Every line below that has the string "List" needs to be copied.

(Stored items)
=== Section Start ===

theorem State.pushForCells_keeps {s0 s : State} (h : Keeps s0 s) (a_port : ℕ) (a_cls : ℕ) (a_k : ℕ) :
    Keeps s0 (State.pushForCells s a_port a_cls a_k) := by
  unfold State.pushForCells
  refine Keeps.ite (fun _ => ?_) (fun _ => ?_)
  · exact h
  · refine Keeps.foldl ?_ (fun y0 a0 h0 => ?_)
    · exact h
    · split
      · next y1_0 y1_1 y1_2 e1 =>
          have g1 : Keeps s0 y1_2 := by
            refine Keeps.of22 e1 ?_
            refine State.evictWhile_keeps ?_ _ _ _ _
            exact h0
          refine State.notePush_keeps ?_ _ _ _ _ _
          exact g1

theorem State.dropFrame_keeps {s0 s : State} (h : Keeps s0 s) (a_port : ℕ) (a_cls : ℕ) (a_counter : ℕ) :
    Keeps s0 (State.dropFrame s a_port a_cls a_counter) := by
  unfold State.dropFrame
  refine State.notePush_keeps ?_ _ _ _ _ _
  refine State.bump_keeps ?_ _
  exact h

theorem State.enqueue_keeps {s0 s : State} (h : Keeps s0 s) (a_port : ℕ) (a_f : Sys2Proof.Machine.QFrame) :
    Keeps s0 (State.enqueue s a_port a_f) := by
  unfold State.enqueue
  extract_lets -merge -useContext -underBinder +onlyGivenNames x0
  extract_lets -merge -useContext -underBinder +onlyGivenNames x1
  refine State.spillCheck_keeps ?_ 
  refine State.setQueue_keeps ?_ _ _ _
  exact h

theorem State.admitAs_keeps {s0 s : State} (h : Keeps s0 s) (a_port : ℕ) (a_f : Sys2Proof.Machine.QFrame) :
    Keeps s0 (State.admitAs s a_port a_f).2 := by
  unfold State.admitAs
  extract_lets -merge -useContext -underBinder +onlyGivenNames x0
  refine Keeps.ite2 (fun _ => ?_) (fun _ => ?_)
  · refine Keeps.pair2 ?_
    refine State.bump_keeps ?_ _
    exact h
  · refine Keeps.ite2 (fun _ => ?_) (fun _ => ?_)
    · refine Keeps.pair2 ?_
      refine State.dropFrame_keeps ?_ _ _ _
      exact h
    · split
      · next y1_0 y1_1 e1 =>
          have g1 : Keeps s0 y1_1 := by
            refine Keeps.of2 e1 ?_
            refine State.pushForShare_keeps ?_ _ _ _
            exact h
          refine Keeps.ite2 (fun _ => ?_) (fun _ => ?_)
          · refine Keeps.pair2 ?_
            refine State.dropFrame_keeps ?_ _ _ _
            exact g1
          · extract_lets -merge -useContext -underBinder +onlyGivenNames x2
            have h2 : Keeps s0 x2 := by
              unfold x2
              refine Keeps.ite (fun _ => ?_) (fun _ => ?_)
              · refine State.pushForCells_keeps ?_ _ _ _
                exact g1
              · exact g1
            refine Keeps.ite2 (fun _ => ?_) (fun _ => ?_)
            · refine Keeps.pair2 ?_
              refine State.dropFrame_keeps ?_ _ _ _
              exact h2
            · refine Keeps.pair2 ?_
              refine State.enqueue_keeps ?_ _ _
              exact h2

theorem State.takeFrame_keeps {s0 s : State} (h : Keeps s0 s) (a_port : ℕ) (a_f : Sys2Proof.Machine.QFrame) :
    Keeps s0 (State.takeFrame s a_port a_f) := by
  unfold State.takeFrame
  refine State.admitAs_keeps ?_ _ _
  exact h

theorem State.takeSeq_keeps {s0 s : State} (h : Keeps s0 s) (a_cls : ℕ) :
    Keeps s0 (State.takeSeq s a_cls).2 := by
  unfold State.takeSeq
  extract_lets -merge -useContext -underBinder +onlyGivenNames x0
  refine Keeps.pair2 ?_
  refine State.setNet_keeps ?_ _
  exact h

theorem State.mirCopy_keeps {s0 s : State} (h : Keeps s0 s) (a_i : ℕ) (a_f : Sys2Proof.Machine.QFrame) :
    Keeps s0 (State.mirCopy s a_i a_f).2 := by
  unfold State.mirCopy
  extract_lets -merge -useContext -underBinder +onlyGivenNames x0
  extract_lets -merge -useContext -underBinder +onlyGivenNames x1
  refine Keeps.ite2 (fun _ => ?_) (fun _ => ?_)
  · extract_lets -merge -useContext -underBinder +onlyGivenNames x2
    refine Keeps.ite2 (fun _ => ?_) (fun _ => ?_)
    · refine Keeps.pair2 ?_
      exact h
    · extract_lets -merge -useContext -underBinder +onlyGivenNames x3
      have h3 : Keeps s0 x3 := by
        unfold x3
        refine Keeps.ite (fun _ => ?_) (fun _ => ?_)
        · refine State.bump_keeps ?_ _
          exact h
        · exact h
      split
      · next y4_0 y4_1 e4 =>
          have g4 : Keeps s0 y4_1 := by
            refine Keeps.of2 e4 ?_
            refine State.takeSeq_keeps ?_ _
            exact h3
          extract_lets -merge -useContext -underBinder +onlyGivenNames x5
          refine Keeps.pair2 ?_
          exact g4
  · refine Keeps.pair2 ?_
    exact h

theorem State.mirror_keeps {s0 s : State} (h : Keeps s0 s) (a_port : ℕ) (a_rx : Bool) (a_f : Sys2Proof.Machine.QFrame) :
    Keeps s0 (State.mirror s a_port a_rx a_f) := by
  unfold State.mirror
  refine Keeps.foldl ?_ (fun y0 a0 h0 => ?_)
  · exact h
  · refine Keeps.ite (fun _ => ?_) (fun _ => ?_)
    · split
      · next y1_0 y1_1 e1 =>
          have g1 : Keeps s0 y1_1 := by
            refine Keeps.of2 e1 ?_
            refine State.mirCopy_keeps ?_ _ _
            exact h0
          refine State.setNet_keeps ?_ _
          exact g1
    · exact h0

theorem State.mirrorDrop_keeps {s0 s : State} (h : Keeps s0 s) (a_i : ℕ) (a_reason : ℕ) :
    Keeps s0 (State.mirrorDrop s a_i a_reason) := by
  unfold State.mirrorDrop
  refine State.gather_keeps ?_ _ _
  refine State.raise_keeps ?_ _ _
  refine State.bump_keeps ?_ _
  exact h

theorem State.mirrorIn_keeps {s0 s : State} (h : Keeps s0 s) (a_type : ℕ) (a_ingress : ℕ) (a_f : Sys2Proof.Machine.QFrame) :
    Keeps s0 (State.mirrorIn s a_type a_ingress a_f) := by
  unfold State.mirrorIn
  refine Keeps.ite (fun _ => ?_) (fun _ => ?_)
  · exact h
  · refine State.mirror_keeps ?_ _ _ _
    exact h

theorem State.originateTwo_keeps {s0 s : State} (h : Keeps s0 s) (a_side : ℕ) (a_cls : ℕ) (a_type : ℕ) (a_dst : ℕ) (a_group : Bool) (a_body : ℕ → List Sys2Proof.Byte) (a_ingress : ℕ) :
    Keeps s0 (State.originateTwo s a_side a_cls a_type a_dst a_group a_body a_ingress) := by
  unfold State.originateTwo
  refine Keeps.ite (fun _ => ?_) (fun _ => ?_)
  · exact h
  · split
    · next y0_0 y0_1 e0 =>
        have g0 : Keeps s0 y0_1 := by
          refine Keeps.of2 e0 ?_
          refine State.takeSeq_keeps ?_ _
          exact h
        extract_lets -merge -useContext -underBinder +onlyGivenNames x1
        extract_lets -merge -useContext -underBinder +onlyGivenNames x2
        refine State.takeFrame_keeps ?_ _ _
        refine State.takeFrame_keeps ?_ _ _
        refine State.mirrorIn_keeps ?_ _ _ _
        exact g0

theorem State.originateOn_keeps {s0 s : State} (h : Keeps s0 s) (a_side : ℕ) (a_cls : ℕ) (a_type : ℕ) (a_dst : ℕ) (a_group : Bool) (a_body : List Sys2Proof.Byte) (a_ingress : ℕ) :
    Keeps s0 (State.originateOn s a_side a_cls a_type a_dst a_group a_body a_ingress) := by
  unfold State.originateOn
  refine State.originateTwo_keeps ?_ _ _ _ _ _ _ _
  exact h

theorem State.originate_keeps {s0 s : State} (h : Keeps s0 s) (a_cls : ℕ) (a_type : ℕ) (a_dst : ℕ) (a_group : Bool) (a_body : List Sys2Proof.Byte) (a_ingress : ℕ) :
    Keeps s0 (State.originate s a_cls a_type a_dst a_group a_body a_ingress) := by
  unfold State.originate
  refine State.originateOn_keeps ?_ _ _ _ _ _ _ _
  exact h

theorem State.sendLinkLocal_keeps {s0 s : State} (h : Keeps s0 s) (a_port : ℕ) (a_type : ℕ) (a_body : List Sys2Proof.Byte) :
    Keeps s0 (State.sendLinkLocal s a_port a_type a_body) := by
  unfold State.sendLinkLocal
  extract_lets -merge -useContext -underBinder +onlyGivenNames x0
  refine Keeps.ite (fun _ => ?_) (fun _ => ?_)
  · exact h
  · extract_lets -merge -useContext -underBinder +onlyGivenNames x1
    extract_lets -merge -useContext -underBinder +onlyGivenNames x2
    extract_lets -merge -useContext -underBinder +onlyGivenNames x3
    refine State.takeFrame_keeps ?_ _ _
    refine State.mirrorIn_keeps ?_ _ _ _
    exact h

theorem State.giveEther_keeps {s0 s : State} (h : Keeps s0 s) (a_port : ℕ) (a_d : Sys2Proof.Machine.Delivered) :
    Keeps s0 (State.giveEther s a_port a_d) := by
  unfold State.giveEther
  refine State.setNet_keeps ?_ _
  exact h

theorem State.handOver_keeps {s0 s : State} (h : Keeps s0 s) (a_port : ℕ) (a_f : Sys2Proof.Machine.QFrame) :
    Keeps s0 (State.handOver s a_port a_f) := by
  unfold State.handOver
  extract_lets -merge -useContext -underBinder +onlyGivenNames x0
  refine Keeps.ite (fun _ => ?_) (fun _ => ?_)
  · refine State.giveEther_keeps ?_ _ _
    exact h
  · refine Keeps.ite (fun _ => ?_) (fun _ => ?_)
    · split
      · refine State.giveEther_keeps ?_ _ _
        exact h
      · exact h
    · refine State.setNet_keeps ?_ _
      exact h

theorem State.setSub_keeps {s0 s : State} (h : Keeps s0 s) (a_n : ℕ) (a_f : Sys2Proof.Machine.SubEnt → Sys2Proof.Machine.SubEnt) :
    Keeps s0 (State.setSub s a_n a_f) := by
  unfold State.setSub
  refine Keeps.mk_upd ?_ rfl
  exact h

theorem State.setSigOp_keeps {s0 s : State} (h : Keeps s0 s) (a_o : ℕ) (a_b : Bool) (a_t : Sys2Proof.TimePoint) :
    Keeps s0 (State.setSigOp s a_o a_b a_t) := by
  unfold State.setSigOp
  refine Keeps.ite (fun _ => ?_) (fun _ => ?_)
  · exact h
  · refine State.operandChanged_keeps ?_ _ _
    refine Keeps.mk_upd ?_ rfl
    exact h

theorem State.subDrive_keeps {s0 s : State} (h : Keeps s0 s) (a_n : ℕ) (a_t : Sys2Proof.TimePoint) :
    Keeps s0 (State.subDrive s a_n a_t) := by
  unfold State.subDrive
  extract_lets -merge -useContext -underBinder +onlyGivenNames x0
  extract_lets -merge -useContext -underBinder +onlyGivenNames x1
  extract_lets -merge -useContext -underBinder +onlyGivenNames x2
  have h2 : Keeps s0 x2 := by
    unfold x2
    refine State.setSub_keeps ?_ _ _
    exact h
  split
  · refine State.setSigOp_keeps ?_ _ _ _
    exact h2
  · refine State.setSigOp_keeps ?_ _ _ _
    refine State.setSigOp_keeps ?_ _ _ _
    exact h2
  · exact h2

theorem State.subStale_keeps {s0 s : State} (h : Keeps s0 s) (a_n : ℕ) :
    Keeps s0 (State.subStale s a_n) := by
  unfold State.subStale
  refine State.subDrive_keeps ?_ _ _
  refine State.bump_keeps ?_ _
  refine State.setSub_keeps ?_ _ _
  exact h

theorem State.subApply_keeps {s0 s : State} (h : Keeps s0 s) (a_n : ℕ) (a_r : Sys2Proof.Machine.SigRec) :
    Keeps s0 (State.subApply s a_n a_r) := by
  unfold State.subApply
  extract_lets -merge -useContext -underBinder +onlyGivenNames x0
  extract_lets -merge -useContext -underBinder +onlyGivenNames x1
  extract_lets -merge -useContext -underBinder +onlyGivenNames x2
  have h2 : Keeps s0 x2 := by
    unfold x2
    refine Keeps.ite (fun _ => ?_) (fun _ => ?_)
    · refine State.raise_keeps ?_ _ _
      exact h
    · exact h
  extract_lets -merge -useContext -underBinder +onlyGivenNames x3
  have h3 : Keeps s0 x3 := by
    unfold x3
    refine State.setSub_keeps ?_ _ _
    exact h2
  extract_lets -merge -useContext -underBinder +onlyGivenNames x4
  have h4 : Keeps s0 x4 := by
    unfold x4
    refine State.bump_keeps ?_ _
    exact h3
  extract_lets -merge -useContext -underBinder +onlyGivenNames x5
  have h5 : Keeps s0 x5 := by
    unfold x5
    refine Keeps.ite (fun _ => ?_) (fun _ => ?_)
    · refine State.post_keeps ?_ _ _ _ _ _ _ _ _
      refine State.raise_keeps ?_ _ _
      exact h4
    · exact h4
  refine State.winSignal_keeps ?_ _ _ _ _
  refine State.subDrive_keeps ?_ _ _
  exact h5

=== Section End ===

- _Result of the exercise_
theorem State.originateTwo_keeps {s0 s : State} (h : Keeps s0 s) (a_side : ℕ) (a_cls : ℕ) (a_type : ℕ) (a_dst : ℕ) (a_group : Bool) (a_body : ℕ → List Sys2Proof.Byte) (a_ingress : ℕ) :
theorem State.originateOn_keeps {s0 s : State} (h : Keeps s0 s) (a_side : ℕ) (a_cls : ℕ) (a_type : ℕ) (a_dst : ℕ) (a_group : Bool) (a_body : List Sys2Proof.Byte) (a_ingress : ℕ) :
theorem State.originate_keeps {s0 s : State} (h : Keeps s0 s) (a_cls : ℕ) (a_type : ℕ) (a_dst : ℕ) (a_group : Bool) (a_body : List Sys2Proof.Byte) (a_ingress : ℕ) :
theorem State.sendLinkLocal_keeps {s0 s : State} (h : Keeps s0 s) (a_port : ℕ) (a_type : ℕ) (a_body : List Sys2Proof.Byte) :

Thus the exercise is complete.